__Provided data__.
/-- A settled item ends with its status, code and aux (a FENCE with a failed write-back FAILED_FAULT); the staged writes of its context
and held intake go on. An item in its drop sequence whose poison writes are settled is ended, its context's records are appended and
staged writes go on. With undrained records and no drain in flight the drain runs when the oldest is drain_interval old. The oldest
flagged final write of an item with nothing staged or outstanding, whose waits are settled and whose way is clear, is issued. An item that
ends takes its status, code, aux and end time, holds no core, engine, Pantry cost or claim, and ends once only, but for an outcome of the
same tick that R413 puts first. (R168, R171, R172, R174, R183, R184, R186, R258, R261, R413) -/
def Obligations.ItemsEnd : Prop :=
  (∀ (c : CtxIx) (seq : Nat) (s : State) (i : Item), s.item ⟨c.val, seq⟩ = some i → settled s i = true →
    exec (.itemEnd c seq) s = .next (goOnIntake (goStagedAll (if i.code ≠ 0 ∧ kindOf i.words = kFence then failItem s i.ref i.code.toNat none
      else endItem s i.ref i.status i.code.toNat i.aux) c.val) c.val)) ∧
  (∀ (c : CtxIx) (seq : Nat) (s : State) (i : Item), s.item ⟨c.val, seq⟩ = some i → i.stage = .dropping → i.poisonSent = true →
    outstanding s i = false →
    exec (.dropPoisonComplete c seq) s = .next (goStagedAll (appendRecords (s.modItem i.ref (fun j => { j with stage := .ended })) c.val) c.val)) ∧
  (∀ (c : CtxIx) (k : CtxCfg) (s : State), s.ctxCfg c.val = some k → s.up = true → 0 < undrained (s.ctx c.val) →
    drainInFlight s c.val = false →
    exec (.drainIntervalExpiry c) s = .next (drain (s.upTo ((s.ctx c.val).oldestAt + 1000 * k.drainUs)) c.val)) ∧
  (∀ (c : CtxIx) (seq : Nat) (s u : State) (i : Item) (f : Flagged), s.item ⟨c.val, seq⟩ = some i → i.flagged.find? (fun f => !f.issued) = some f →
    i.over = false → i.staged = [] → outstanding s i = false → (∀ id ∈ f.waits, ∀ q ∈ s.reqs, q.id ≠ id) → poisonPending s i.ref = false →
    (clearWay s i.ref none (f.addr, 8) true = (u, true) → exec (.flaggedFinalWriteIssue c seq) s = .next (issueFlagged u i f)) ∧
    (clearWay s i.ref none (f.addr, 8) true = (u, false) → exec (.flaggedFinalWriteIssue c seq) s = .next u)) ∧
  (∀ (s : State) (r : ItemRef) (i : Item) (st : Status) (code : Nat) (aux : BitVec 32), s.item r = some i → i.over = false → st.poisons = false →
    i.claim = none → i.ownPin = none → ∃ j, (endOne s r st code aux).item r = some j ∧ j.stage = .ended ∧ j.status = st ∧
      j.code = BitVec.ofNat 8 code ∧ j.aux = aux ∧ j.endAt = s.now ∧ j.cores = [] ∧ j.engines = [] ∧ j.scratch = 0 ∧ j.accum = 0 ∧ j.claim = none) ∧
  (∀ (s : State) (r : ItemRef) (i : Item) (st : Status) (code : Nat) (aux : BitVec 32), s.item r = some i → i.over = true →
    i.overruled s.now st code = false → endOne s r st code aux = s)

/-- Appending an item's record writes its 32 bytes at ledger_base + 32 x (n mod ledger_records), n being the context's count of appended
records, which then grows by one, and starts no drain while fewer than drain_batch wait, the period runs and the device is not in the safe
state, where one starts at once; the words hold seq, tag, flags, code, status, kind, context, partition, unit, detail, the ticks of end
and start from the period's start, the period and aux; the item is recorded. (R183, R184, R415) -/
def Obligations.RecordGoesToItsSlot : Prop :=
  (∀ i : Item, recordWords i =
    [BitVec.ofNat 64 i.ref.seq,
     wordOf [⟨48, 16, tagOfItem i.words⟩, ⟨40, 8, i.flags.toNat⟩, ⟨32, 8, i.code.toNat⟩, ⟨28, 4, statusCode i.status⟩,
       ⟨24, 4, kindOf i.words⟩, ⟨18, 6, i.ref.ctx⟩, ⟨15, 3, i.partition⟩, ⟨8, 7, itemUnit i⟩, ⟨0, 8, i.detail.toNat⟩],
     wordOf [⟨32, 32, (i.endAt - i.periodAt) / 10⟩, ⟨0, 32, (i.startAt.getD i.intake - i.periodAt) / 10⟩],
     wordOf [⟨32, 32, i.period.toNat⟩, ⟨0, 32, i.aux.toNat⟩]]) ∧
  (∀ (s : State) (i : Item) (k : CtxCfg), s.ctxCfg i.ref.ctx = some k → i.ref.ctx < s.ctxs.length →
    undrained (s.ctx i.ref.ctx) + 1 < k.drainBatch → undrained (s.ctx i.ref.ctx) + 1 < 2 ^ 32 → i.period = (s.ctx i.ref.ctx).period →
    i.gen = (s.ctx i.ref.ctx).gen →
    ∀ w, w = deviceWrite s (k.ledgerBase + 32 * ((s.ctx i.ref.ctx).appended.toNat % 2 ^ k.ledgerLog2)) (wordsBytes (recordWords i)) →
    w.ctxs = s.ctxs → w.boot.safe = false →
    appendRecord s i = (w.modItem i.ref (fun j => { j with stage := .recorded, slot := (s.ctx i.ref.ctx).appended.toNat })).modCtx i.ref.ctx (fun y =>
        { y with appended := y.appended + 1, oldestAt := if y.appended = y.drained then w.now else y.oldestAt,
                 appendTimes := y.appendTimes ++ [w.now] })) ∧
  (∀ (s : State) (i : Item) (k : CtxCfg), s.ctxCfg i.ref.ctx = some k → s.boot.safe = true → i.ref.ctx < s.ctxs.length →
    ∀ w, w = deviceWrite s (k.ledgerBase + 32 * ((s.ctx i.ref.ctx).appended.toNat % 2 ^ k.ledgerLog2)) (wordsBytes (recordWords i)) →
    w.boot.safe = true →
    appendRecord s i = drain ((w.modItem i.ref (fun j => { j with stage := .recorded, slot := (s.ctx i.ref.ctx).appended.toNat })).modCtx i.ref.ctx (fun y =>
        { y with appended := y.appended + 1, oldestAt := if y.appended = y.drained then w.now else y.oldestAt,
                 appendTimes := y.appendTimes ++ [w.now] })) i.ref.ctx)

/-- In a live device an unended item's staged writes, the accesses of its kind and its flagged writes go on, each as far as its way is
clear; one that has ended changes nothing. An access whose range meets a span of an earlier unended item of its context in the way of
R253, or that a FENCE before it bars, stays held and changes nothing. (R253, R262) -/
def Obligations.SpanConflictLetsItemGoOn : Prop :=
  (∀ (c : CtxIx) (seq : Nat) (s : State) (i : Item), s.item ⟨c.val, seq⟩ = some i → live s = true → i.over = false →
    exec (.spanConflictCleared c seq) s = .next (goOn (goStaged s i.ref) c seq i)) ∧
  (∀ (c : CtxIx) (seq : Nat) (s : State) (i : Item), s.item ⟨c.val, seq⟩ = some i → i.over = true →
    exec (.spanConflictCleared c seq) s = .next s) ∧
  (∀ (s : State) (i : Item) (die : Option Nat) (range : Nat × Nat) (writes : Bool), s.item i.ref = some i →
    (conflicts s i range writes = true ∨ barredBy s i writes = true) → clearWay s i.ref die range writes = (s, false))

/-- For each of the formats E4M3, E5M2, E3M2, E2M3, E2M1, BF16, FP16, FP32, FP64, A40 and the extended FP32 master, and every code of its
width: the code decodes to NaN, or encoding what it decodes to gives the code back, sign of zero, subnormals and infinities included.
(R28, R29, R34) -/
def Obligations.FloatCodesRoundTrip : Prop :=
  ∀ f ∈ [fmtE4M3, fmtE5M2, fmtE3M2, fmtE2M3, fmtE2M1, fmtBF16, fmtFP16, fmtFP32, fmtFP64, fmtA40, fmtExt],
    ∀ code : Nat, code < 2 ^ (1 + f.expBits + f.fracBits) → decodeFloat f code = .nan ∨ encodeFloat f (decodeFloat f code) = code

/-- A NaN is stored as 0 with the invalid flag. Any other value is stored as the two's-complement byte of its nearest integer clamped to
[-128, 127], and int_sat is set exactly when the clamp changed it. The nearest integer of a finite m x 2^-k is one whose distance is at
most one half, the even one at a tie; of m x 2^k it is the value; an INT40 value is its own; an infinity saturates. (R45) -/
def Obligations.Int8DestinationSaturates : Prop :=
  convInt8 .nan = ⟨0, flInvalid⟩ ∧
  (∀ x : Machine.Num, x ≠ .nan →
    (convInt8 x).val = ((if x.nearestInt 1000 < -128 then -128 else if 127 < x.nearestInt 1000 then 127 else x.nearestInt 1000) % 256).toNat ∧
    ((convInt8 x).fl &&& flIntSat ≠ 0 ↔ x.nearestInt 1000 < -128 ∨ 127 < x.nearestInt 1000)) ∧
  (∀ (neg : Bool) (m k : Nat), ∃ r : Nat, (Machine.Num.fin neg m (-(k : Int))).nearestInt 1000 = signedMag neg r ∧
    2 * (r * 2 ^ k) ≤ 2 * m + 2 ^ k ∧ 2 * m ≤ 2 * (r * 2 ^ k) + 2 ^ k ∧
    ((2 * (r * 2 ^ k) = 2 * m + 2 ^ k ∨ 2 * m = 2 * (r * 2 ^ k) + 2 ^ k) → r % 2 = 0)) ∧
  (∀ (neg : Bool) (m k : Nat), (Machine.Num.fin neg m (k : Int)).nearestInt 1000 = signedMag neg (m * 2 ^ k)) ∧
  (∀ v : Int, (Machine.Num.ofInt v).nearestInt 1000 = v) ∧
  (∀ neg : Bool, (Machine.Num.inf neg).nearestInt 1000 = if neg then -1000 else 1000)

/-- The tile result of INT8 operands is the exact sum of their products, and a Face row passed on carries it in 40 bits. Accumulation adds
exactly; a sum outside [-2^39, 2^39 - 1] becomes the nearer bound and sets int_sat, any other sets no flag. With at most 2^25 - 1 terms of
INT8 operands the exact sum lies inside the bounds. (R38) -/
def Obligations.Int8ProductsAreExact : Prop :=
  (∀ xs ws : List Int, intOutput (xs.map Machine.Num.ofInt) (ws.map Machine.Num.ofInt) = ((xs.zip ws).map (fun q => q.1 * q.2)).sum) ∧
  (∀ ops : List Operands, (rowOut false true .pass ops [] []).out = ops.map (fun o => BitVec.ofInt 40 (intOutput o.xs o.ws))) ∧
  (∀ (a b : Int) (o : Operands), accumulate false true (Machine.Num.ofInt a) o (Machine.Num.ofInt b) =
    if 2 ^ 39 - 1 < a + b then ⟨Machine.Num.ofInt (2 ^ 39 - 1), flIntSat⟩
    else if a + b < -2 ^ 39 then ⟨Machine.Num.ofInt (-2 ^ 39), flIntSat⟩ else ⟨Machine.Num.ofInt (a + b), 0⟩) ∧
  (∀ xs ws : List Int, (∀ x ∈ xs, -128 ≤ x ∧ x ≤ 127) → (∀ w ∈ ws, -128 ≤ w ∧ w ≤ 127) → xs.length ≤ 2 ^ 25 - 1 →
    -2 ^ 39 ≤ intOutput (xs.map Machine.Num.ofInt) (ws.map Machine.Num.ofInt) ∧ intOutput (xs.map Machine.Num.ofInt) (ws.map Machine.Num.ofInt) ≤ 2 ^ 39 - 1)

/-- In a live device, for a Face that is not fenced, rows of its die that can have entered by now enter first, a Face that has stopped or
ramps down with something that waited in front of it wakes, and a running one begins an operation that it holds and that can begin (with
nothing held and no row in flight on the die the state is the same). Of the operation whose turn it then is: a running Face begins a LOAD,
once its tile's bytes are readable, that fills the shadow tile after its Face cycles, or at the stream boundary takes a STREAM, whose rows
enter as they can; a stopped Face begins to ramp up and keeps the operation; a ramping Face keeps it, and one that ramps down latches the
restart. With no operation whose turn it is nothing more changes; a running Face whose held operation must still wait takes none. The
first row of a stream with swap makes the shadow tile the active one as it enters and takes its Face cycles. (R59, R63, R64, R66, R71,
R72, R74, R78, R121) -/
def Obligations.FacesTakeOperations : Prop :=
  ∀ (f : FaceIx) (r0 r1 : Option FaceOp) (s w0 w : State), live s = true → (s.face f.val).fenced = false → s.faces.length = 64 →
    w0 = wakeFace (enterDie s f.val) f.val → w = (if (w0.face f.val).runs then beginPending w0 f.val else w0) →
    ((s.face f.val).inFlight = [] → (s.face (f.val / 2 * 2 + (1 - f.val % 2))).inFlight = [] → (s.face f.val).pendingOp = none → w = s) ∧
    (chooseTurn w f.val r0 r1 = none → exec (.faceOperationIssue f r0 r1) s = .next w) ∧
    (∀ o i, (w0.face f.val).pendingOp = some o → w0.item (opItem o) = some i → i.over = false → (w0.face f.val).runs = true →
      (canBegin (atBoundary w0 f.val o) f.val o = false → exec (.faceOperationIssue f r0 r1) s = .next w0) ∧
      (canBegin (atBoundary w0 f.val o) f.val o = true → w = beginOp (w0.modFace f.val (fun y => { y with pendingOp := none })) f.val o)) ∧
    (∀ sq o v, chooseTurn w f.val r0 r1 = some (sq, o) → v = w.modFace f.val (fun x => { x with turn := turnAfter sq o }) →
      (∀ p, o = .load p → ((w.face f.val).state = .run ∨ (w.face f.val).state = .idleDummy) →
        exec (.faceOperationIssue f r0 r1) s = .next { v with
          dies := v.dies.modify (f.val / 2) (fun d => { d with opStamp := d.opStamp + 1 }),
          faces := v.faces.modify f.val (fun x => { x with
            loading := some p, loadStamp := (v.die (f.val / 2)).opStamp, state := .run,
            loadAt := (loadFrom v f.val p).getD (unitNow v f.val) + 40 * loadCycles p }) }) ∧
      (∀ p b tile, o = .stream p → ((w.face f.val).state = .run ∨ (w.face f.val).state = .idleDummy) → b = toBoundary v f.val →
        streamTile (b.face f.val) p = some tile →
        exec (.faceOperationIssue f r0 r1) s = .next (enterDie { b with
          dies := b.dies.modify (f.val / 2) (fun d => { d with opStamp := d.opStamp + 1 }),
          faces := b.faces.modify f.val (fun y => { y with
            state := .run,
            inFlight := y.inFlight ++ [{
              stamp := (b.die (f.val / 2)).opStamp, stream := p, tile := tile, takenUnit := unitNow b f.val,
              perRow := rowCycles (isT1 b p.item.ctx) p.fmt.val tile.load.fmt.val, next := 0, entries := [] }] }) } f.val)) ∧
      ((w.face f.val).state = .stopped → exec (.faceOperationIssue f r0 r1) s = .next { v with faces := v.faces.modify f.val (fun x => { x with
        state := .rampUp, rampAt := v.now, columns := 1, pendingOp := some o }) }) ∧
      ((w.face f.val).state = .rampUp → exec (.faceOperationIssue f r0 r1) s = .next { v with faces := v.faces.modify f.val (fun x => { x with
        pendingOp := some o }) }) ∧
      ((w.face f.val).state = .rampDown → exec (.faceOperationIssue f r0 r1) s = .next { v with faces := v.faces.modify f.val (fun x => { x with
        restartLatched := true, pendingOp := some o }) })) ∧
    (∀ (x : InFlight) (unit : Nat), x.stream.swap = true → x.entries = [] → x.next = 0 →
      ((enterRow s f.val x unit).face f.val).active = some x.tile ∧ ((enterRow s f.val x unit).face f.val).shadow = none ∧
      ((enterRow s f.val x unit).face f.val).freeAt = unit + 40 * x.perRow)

__Task description__. Repeat every line exactly, starting with the first line of the entries, and stop once the line containing "and held intake" has been given.

__Task output__.
/-- A settled item ends with its status, code and aux (a FENCE with a failed write-back FAILED_FAULT); the staged writes of its context
and held intake go on. An item in its drop sequence whose poison writes are settled is ended, its context's records are appended and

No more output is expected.